Selain Ibu Nunun yang terkena demensia, Syaukani, mantan Bupati Kukar, jatuh sakit dan dirawat berkepanjangan tidak lama setelah menjadi tersangka. Beberapa tersangka korupsi di Makassar bertumbangan. Bahkan payudara Malinda Dee pun mendadak meradang di dalam kurungan!
Kebetulan atau kesengajaan?
Saya tidak mau main tebak-tebakan, tapi hanya ada 2 kemungkinan jawaban:
1) Dengan penuh prasangka baik, memang demikian keadaannya. Mereka sakit. Boleh toh? Orang bebas saja bisa sakit, apalagi yang menjadi terpidana. Konon kabarnya stres dan depresi bisa menjadi pemicu sakit.
2) Pasti sebagian besar dari Anda juga berpikir: itu semua hanya upaya tipu-tipu! Bahwa sakitnya para terpidana itu adalah upaya untuk melarikan diri dari jerat hukum. Boleh toh? Namanya juga usaha.

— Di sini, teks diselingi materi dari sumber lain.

-- ==== Sys2Proof/Laws/State.lean ====
section
/-! SUPPORT. One lemma per field per update of the state, true by rfl, so that no proof unfolds a record
update. -/

namespace Sys2Proof.Machine

/-! ### answer -/

@[simp] theorem answer_mask (r : Word) (s : State) : (answer r s).mask = s.mask := rfl
@[simp] theorem answer_row (r : Word) (s : State) : (answer r s).row = s.row := rfl
@[simp] theorem answer_col (r : Word) (s : State) : (answer r s).col = s.col := rfl
@[simp] theorem answer_ledIdx (r : Word) (s : State) : (answer r s).ledIdx = s.ledIdx := rfl
@[simp] theorem answer_hist (r : Word) (s : State) : (answer r s).hist = s.hist := rfl
@[simp] theorem answer_pressed (r : Word) (s : State) : (answer r s).pressed = s.pressed := rfl
@[simp] theorem answer_touch (r : Word) (s : State) : (answer r s).touch = s.touch := rfl
@[simp] theorem answer_ledPin (r : Word) (s : State) : (answer r s).ledPin = s.ledPin := rfl
@[simp] theorem answer_filtAcc (r : Word) (s : State) : (answer r s).filtAcc = s.filtAcc := rfl
@[simp] theorem answer_prevAcc (r : Word) (s : State) : (answer r s).prevAcc = s.prevAcc := rfl
@[simp] theorem answer_prevEmit (r : Word) (s : State) : (answer r s).prevEmit = s.prevEmit := rfl
@[simp] theorem answer_emitValid (r : Word) (s : State) : (answer r s).emitValid = s.emitValid := rfl
@[simp] theorem answer_sound (r : Word) (s : State) : (answer r s).sound = s.sound := rfl
@[simp] theorem answer_dacCode (r : Word) (s : State) : (answer r s).dacCode = s.dacCode := rfl
@[simp] theorem answer_gate (r : Word) (s : State) : (answer r s).gate = s.gate := rfl
@[simp] theorem answer_gateCnt (r : Word) (s : State) : (answer r s).gateCnt = s.gateCnt := rfl
@[simp] theorem answer_gateSt (r : Word) (s : State) : (answer r s).gateSt = s.gateSt := rfl
@[simp] theorem answer_saveCnt (r : Word) (s : State) : (answer r s).saveCnt = s.saveCnt := rfl
@[simp] theorem answer_saveSt (r : Word) (s : State) : (answer r s).saveSt = s.saveSt := rfl
@[simp] theorem answer_saveEl (r : Word) (s : State) : (answer r s).saveEl = s.saveEl := rfl
@[simp] theorem answer_curIdx (r : Word) (s : State) : (answer r s).curIdx = s.curIdx := rfl
@[simp] theorem answer_curSeq (r : Word) (s : State) : (answer r s).curSeq = s.curSeq := rfl
@[simp] theorem answer_curPay (r : Word) (s : State) : (answer r s).curPay = s.curPay := rfl
@[simp] theorem answer_nvValid (r : Word) (s : State) : (answer r s).nvValid = s.nvValid := rfl
@[simp] theorem answer_nv (r : Word) (s : State) : (answer r s).nv = s.nv := rfl
@[simp] theorem answer_params (r : Word) (s : State) : (answer r s).params = s.params := rfl
@[simp] theorem answer_inbox (r : Word) (s : State) : (answer r s).inbox = s.inbox := rfl
@[simp] theorem answer_rsp (r : Word) (s : State) : (answer r s).rsp = some r := rfl

/-! ### nvStore -/

@[simp] theorem nvStore_mask (s : State) (a : Nat) (v : Byte) : (nvStore s a v).mask = s.mask := rfl
@[simp] theorem nvStore_row (s : State) (a : Nat) (v : Byte) : (nvStore s a v).row = s.row := rfl
@[simp] theorem nvStore_col (s : State) (a : Nat) (v : Byte) : (nvStore s a v).col = s.col := rfl
@[simp] theorem nvStore_ledIdx (s : State) (a : Nat) (v : Byte) : (nvStore s a v).ledIdx = s.ledIdx := rfl
@[simp] theorem nvStore_hist (s : State) (a : Nat) (v : Byte) : (nvStore s a v).hist = s.hist := rfl
@[simp] theorem nvStore_pressed (s : State) (a : Nat) (v : Byte) : (nvStore s a v).pressed = s.pressed := rfl
@[simp] theorem nvStore_touch (s : State) (a : Nat) (v : Byte) : (nvStore s a v).touch = s.touch := rfl
@[simp] theorem nvStore_ledPin (s : State) (a : Nat) (v : Byte) : (nvStore s a v).ledPin = s.ledPin := rfl
@[simp] theorem nvStore_filtAcc (s : State) (a : Nat) (v : Byte) : (nvStore s a v).filtAcc = s.filtAcc := rfl
@[simp] theorem nvStore_prevAcc (s : State) (a : Nat) (v : Byte) : (nvStore s a v).prevAcc = s.prevAcc := rfl
@[simp] theorem nvStore_prevEmit (s : State) (a : Nat) (v : Byte) : (nvStore s a v).prevEmit = s.prevEmit := rfl
@[simp] theorem nvStore_emitValid (s : State) (a : Nat) (v : Byte) : (nvStore s a v).emitValid = s.emitValid := rfl
@[simp] theorem nvStore_sound (s : State) (a : Nat) (v : Byte) : (nvStore s a v).sound = s.sound := rfl
@[simp] theorem nvStore_dacCode (s : State) (a : Nat) (v : Byte) : (nvStore s a v).dacCode = s.dacCode := rfl
@[simp] theorem nvStore_gate (s : State) (a : Nat) (v : Byte) : (nvStore s a v).gate = s.gate := rfl
@[simp] theorem nvStore_gateCnt (s : State) (a : Nat) (v : Byte) : (nvStore s a v).gateCnt = s.gateCnt := rfl
@[simp] theorem nvStore_gateSt (s : State) (a : Nat) (v : Byte) : (nvStore s a v).gateSt = s.gateSt := rfl
@[simp] theorem nvStore_saveCnt (s : State) (a : Nat) (v : Byte) : (nvStore s a v).saveCnt = s.saveCnt := rfl
@[simp] theorem nvStore_saveSt (s : State) (a : Nat) (v : Byte) : (nvStore s a v).saveSt = s.saveSt := rfl
@[simp] theorem nvStore_saveEl (s : State) (a : Nat) (v : Byte) : (nvStore s a v).saveEl = s.saveEl := rfl
@[simp] theorem nvStore_curIdx (s : State) (a : Nat) (v : Byte) : (nvStore s a v).curIdx = s.curIdx := rfl
@[simp] theorem nvStore_curSeq (s : State) (a : Nat) (v : Byte) : (nvStore s a v).curSeq = s.curSeq := rfl
@[simp] theorem nvStore_curPay (s : State) (a : Nat) (v : Byte) : (nvStore s a v).curPay = s.curPay := rfl
@[simp] theorem nvStore_nvValid (s : State) (a : Nat) (v : Byte) : (nvStore s a v).nvValid = s.nvValid := rfl
@[simp] theorem nvStore_nv (s : State) (a : Nat) (v : Byte) : (nvStore s a v).nv = memWrite s.params.nvErased s.nv a v := rfl
@[simp] theorem nvStore_params (s : State) (a : Nat) (v : Byte) : (nvStore s a v).params = s.params := rfl
@[simp] theorem nvStore_inbox (s : State) (a : Nat) (v : Byte) : (nvStore s a v).inbox = s.inbox := rfl
@[simp] theorem nvStore_rsp (s : State) (a : Nat) (v : Byte) : (nvStore s a v).rsp = s.rsp := rfl

/-! ### recover -/

@[simp] theorem recover_mask (s : State) : (recover s).mask = s.mask := rfl
@[simp] theorem recover_row (s : State) : (recover s).row = s.row := rfl
@[simp] theorem recover_col (s : State) : (recover s).col = s.col := rfl
@[simp] theorem recover_ledIdx (s : State) : (recover s).ledIdx = s.ledIdx := rfl
@[simp] theorem recover_hist (s : State) : (recover s).hist = s.hist := rfl
@[simp] theorem recover_pressed (s : State) : (recover s).pressed = s.pressed := rfl
@[simp] theorem recover_touch (s : State) : (recover s).touch = s.touch := rfl
@[simp] theorem recover_ledPin (s : State) : (recover s).ledPin = s.ledPin := rfl
@[simp] theorem recover_filtAcc (s : State) : (recover s).filtAcc = s.filtAcc := rfl
@[simp] theorem recover_prevAcc (s : State) : (recover s).prevAcc = s.prevAcc := rfl
@[simp] theorem recover_prevEmit (s : State) : (recover s).prevEmit = s.prevEmit := rfl
@[simp] theorem recover_emitValid (s : State) : (recover s).emitValid = s.emitValid := rfl
@[simp] theorem recover_sound (s : State) : (recover s).sound = s.sound := rfl
@[simp] theorem recover_dacCode (s : State) : (recover s).dacCode = s.dacCode := rfl
@[simp] theorem recover_gate (s : State) : (recover s).gate = s.gate := rfl
@[simp] theorem recover_gateCnt (s : State) : (recover s).gateCnt = s.gateCnt := rfl
@[simp] theorem recover_gateSt (s : State) : (recover s).gateSt = s.gateSt := rfl
@[simp] theorem recover_saveCnt (s : State) : (recover s).saveCnt = s.saveCnt := rfl
@[simp] theorem recover_saveSt (s : State) : (recover s).saveSt = s.saveSt := rfl
@[simp] theorem recover_saveEl (s : State) : (recover s).saveEl = s.saveEl := rfl
@[simp] theorem recover_curIdx (s : State) : (recover s).curIdx = BitVec.ofNat 7 (currentSlot s) := rfl
@[simp] theorem recover_curSeq (s : State) : (recover s).curSeq = slotSeq s (currentSlot s) := rfl
@[simp] theorem recover_curPay (s : State) : (recover s).curPay = slotPayload s (currentSlot s) := rfl
@[simp] theorem recover_nvValid (s : State) : (recover s).nvValid = true := rfl
@[simp] theorem recover_nv (s : State) : (recover s).nv = s.nv := rfl
@[simp] theorem recover_params (s : State) : (recover s).params = s.params := rfl
@[simp] theorem recover_inbox (s : State) : (recover s).inbox = s.inbox := rfl
@[simp] theorem recover_rsp (s : State) : (recover s).rsp = s.rsp := rfl

/-! ### clearVolatile -/

@[simp] theorem clearVolatile_mask (s : State) : (clearVolatile s).mask = 0#12 := rfl
@[simp] theorem clearVolatile_row (s : State) : (clearVolatile s).row = 0 := rfl
@[simp] theorem clearVolatile_col (s : State) : (clearVolatile s).col = 0 := rfl
@[simp] theorem clearVolatile_ledIdx (s : State) : (clearVolatile s).ledIdx = 0 := rfl
@[simp] theorem clearVolatile_hist (s : State) : (clearVolatile s).hist = Vector.replicate 12 0#8 := rfl
@[simp] theorem clearVolatile_pressed (s : State) : (clearVolatile s).pressed = 0#12 := rfl
@[simp] theorem clearVolatile_touch (s : State) : (clearVolatile s).touch = false := rfl
@[simp] theorem clearVolatile_ledPin (s : State) : (clearVolatile s).ledPin = Vector.replicate 6 .z := rfl
@[simp] theorem clearVolatile_filtAcc (s : State) : (clearVolatile s).filtAcc = 0#32 := rfl
@[simp] theorem clearVolatile_prevAcc (s : State) : (clearVolatile s).prevAcc = 0#16 := rfl
@[simp] theorem clearVolatile_prevEmit (s : State) : (clearVolatile s).prevEmit = 0#16 := rfl
@[simp] theorem clearVolatile_emitValid (s : State) : (clearVolatile s).emitValid = false := rfl
@[simp] theorem clearVolatile_sound (s : State) : (clearVolatile s).sound = 0xF#4 := rfl
@[simp] theorem clearVolatile_dacCode (s : State) : (clearVolatile s).dacCode = 0#16 := rfl
@[simp] theorem clearVolatile_gate (s : State) : (clearVolatile s).gate = false := rfl
@[simp] theorem clearVolatile_gateCnt (s : State) : (clearVolatile s).gateCnt = 0#32 := rfl
@[simp] theorem clearVolatile_gateSt (s : State) : (clearVolatile s).gateSt = .idle := rfl
@[simp] theorem clearVolatile_saveCnt (s : State) : (clearVolatile s).saveCnt = 0#32 := rfl
@[simp] theorem clearVolatile_saveSt (s : State) : (clearVolatile s).saveSt = .idle := rfl
@[simp] theorem clearVolatile_saveEl (s : State) : (clearVolatile s).saveEl = false := rfl
@[simp] theorem clearVolatile_curIdx (s : State) : (clearVolatile s).curIdx = 0#7 := rfl
@[simp] theorem clearVolatile_curSeq (s : State) : (clearVolatile s).curSeq = 0#8 := rfl
@[simp] theorem clearVolatile_curPay (s : State) : (clearVolatile s).curPay = 0#12 := rfl
@[simp] theorem clearVolatile_nvValid (s : State) : (clearVolatile s).nvValid = false := rfl
@[simp] theorem clearVolatile_nv (s : State) : (clearVolatile s).nv = s.nv := rfl
@[simp] theorem clearVolatile_params (s : State) : (clearVolatile s).params = s.params := rfl
@[simp] theorem clearVolatile_inbox (s : State) : (clearVolatile s).inbox = s.inbox := rfl
@[simp] theorem clearVolatile_rsp (s : State) : (clearVolatile s).rsp = none := rfl
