-- ==== Sys2Proof/Laws/Pipeline.lean ====
section
/-! SUPPORT. The frames of the pipeline's steps (spec/44_sample_pipeline.md): what each step of a tick leaves
unchanged, and what a poll and an acceptance leave. -/

namespace Sys2Proof.Machine

/-- Step 3 writes the touch flag and the autosave timer only. -/
theorem tickPoll_frame (s : State) :
    tickPoll s = { s with touch := (tickPoll s).touch, saveCnt := (tickPoll s).saveCnt, saveSt := (tickPoll s).saveSt, saveEl := (tickPoll s).saveEl } := by
  unfold tickPoll; split <;> rfl

@[simp] theorem tickPoll_mask (s : State) : (tickPoll s).mask = s.mask := by rw [tickPoll_frame]
@[simp] theorem tickPoll_row (s : State) : (tickPoll s).row = s.row := by rw [tickPoll_frame]
@[simp] theorem tickPoll_col (s : State) : (tickPoll s).col = s.col := by rw [tickPoll_frame]
@[simp] theorem tickPoll_ledIdx (s : State) : (tickPoll s).ledIdx = s.ledIdx := by rw [tickPoll_frame]
@[simp] theorem tickPoll_hist (s : State) : (tickPoll s).hist = s.hist := by rw [tickPoll_frame]
@[simp] theorem tickPoll_pressed (s : State) : (tickPoll s).pressed = s.pressed := by rw [tickPoll_frame]
@[simp] theorem tickPoll_ledPin (s : State) : (tickPoll s).ledPin = s.ledPin := by rw [tickPoll_frame]
@[simp] theorem tickPoll_filtAcc (s : State) : (tickPoll s).filtAcc = s.filtAcc := by rw [tickPoll_frame]
@[simp] theorem tickPoll_prevAcc (s : State) : (tickPoll s).prevAcc = s.prevAcc := by rw [tickPoll_frame]
@[simp] theorem tickPoll_prevEmit (s : State) : (tickPoll s).prevEmit = s.prevEmit := by rw [tickPoll_frame]
@[simp] theorem tickPoll_emitValid (s : State) : (tickPoll s).emitValid = s.emitValid := by rw [tickPoll_frame]
@[simp] theorem tickPoll_sound (s : State) : (tickPoll s).sound = s.sound := by rw [tickPoll_frame]
@[simp] theorem tickPoll_dacCode (s : State) : (tickPoll s).dacCode = s.dacCode := by rw [tickPoll_frame]
@[simp] theorem tickPoll_gate (s : State) : (tickPoll s).gate = s.gate := by rw [tickPoll_frame]
@[simp] theorem tickPoll_gateCnt (s : State) : (tickPoll s).gateCnt = s.gateCnt := by rw [tickPoll_frame]
@[simp] theorem tickPoll_gateSt (s : State) : (tickPoll s).gateSt = s.gateSt := by rw [tickPoll_frame]
@[simp] theorem tickPoll_curIdx (s : State) : (tickPoll s).curIdx = s.curIdx := by rw [tickPoll_frame]
@[simp] theorem tickPoll_curSeq (s : State) : (tickPoll s).curSeq = s.curSeq := by rw [tickPoll_frame]
@[simp] theorem tickPoll_curPay (s : State) : (tickPoll s).curPay = s.curPay := by rw [tickPoll_frame]
@[simp] theorem tickPoll_nvValid (s : State) : (tickPoll s).nvValid = s.nvValid := by rw [tickPoll_frame]
@[simp] theorem tickPoll_nv (s : State) : (tickPoll s).nv = s.nv := by rw [tickPoll_frame]
@[simp] theorem tickPoll_params (s : State) : (tickPoll s).params = s.params := by rw [tickPoll_frame]
@[simp] theorem tickPoll_inbox (s : State) : (tickPoll s).inbox = s.inbox := by rw [tickPoll_frame]
@[simp] theorem tickPoll_rsp (s : State) : (tickPoll s).rsp = s.rsp := by rw [tickPoll_frame]

@[simp] theorem tickPoll_touch (s : State) : (tickPoll s).touch = false := by
  unfold tickPoll; split <;> simp_all

@[simp] theorem tickPoll_saveCnt (s : State) :
    (tickPoll s).saveCnt = if s.touch then s.params.autosaveTicks else s.saveCnt := by
  unfold tickPoll; split <;> rfl

@[simp] theorem tickPoll_saveSt (s : State) :
    (tickPoll s).saveSt = if s.touch then .running else s.saveSt := by
  unfold tickPoll; split <;> rfl

@[simp] theorem tickPoll_saveEl (s : State) : (tickPoll s).saveEl = (s.saveEl && !s.touch) := by
  unfold tickPoll; split <;> simp_all

/-- Step 5's deadband writes PREVACC only. -/
theorem tickAccept_frame (f : Nat) (s : State) :
    tickAccept f s = { s with prevAcc := (tickAccept f s).prevAcc } := by
  unfold tickAccept; split <;> rfl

Hanya saja, saya - mau tidak mau - adalah seorang dokter. Setiap saya membaca komentar pembaca tentang Dr Andreas, dokter pribadi Ibu Nunun, harga diri profesi saya terusik juga. Apa benar rekan sejawat saya memberikan diagnosis palsu demi membebaskan seseorang dari jerat hukum? Apalagi di luar itu ada selentingan kalau di penjara sudah lumrah kalau surat sakit dari dokter jadi surat sakti untuk 'berlibur' di rumah sakit. Saya harap tidak demikian. Bukan saja itu tidak etis, itu juga perbuatan melawan hukum.
Tapi Anda, saya dan kita semua tidak tahu pasti siapa yang berkata jujur. Kecuali, kecuali jika kita bisa benar-benar yakin bahwa profesional medis benar-benar independen dalam menentukan diagnosisnya. Dengan semangat membara memberantas kejahatan, terutama korupsi, dan menegakkan keadilan, saya jadi berpikir kalau dokter pun harus punya 'KPK'-nya sendiri, sekelompok dokter yang ditunjuk dan dapat dipastikan integritasnya dalam memeriksa, sekaligus menjaga, kesehatan para terpidana. Semoga Ikatan Dokter Indonesia sedang memikirkan yang saya pikirkan.
Primum non nocere, jangan keluarkan surat sakit bagi terpidana jika itu akan menyakiti lebih banyak orang. Profesi kedokteran tidak seharusnya menjadi emergency exit para pelaku kejahatan.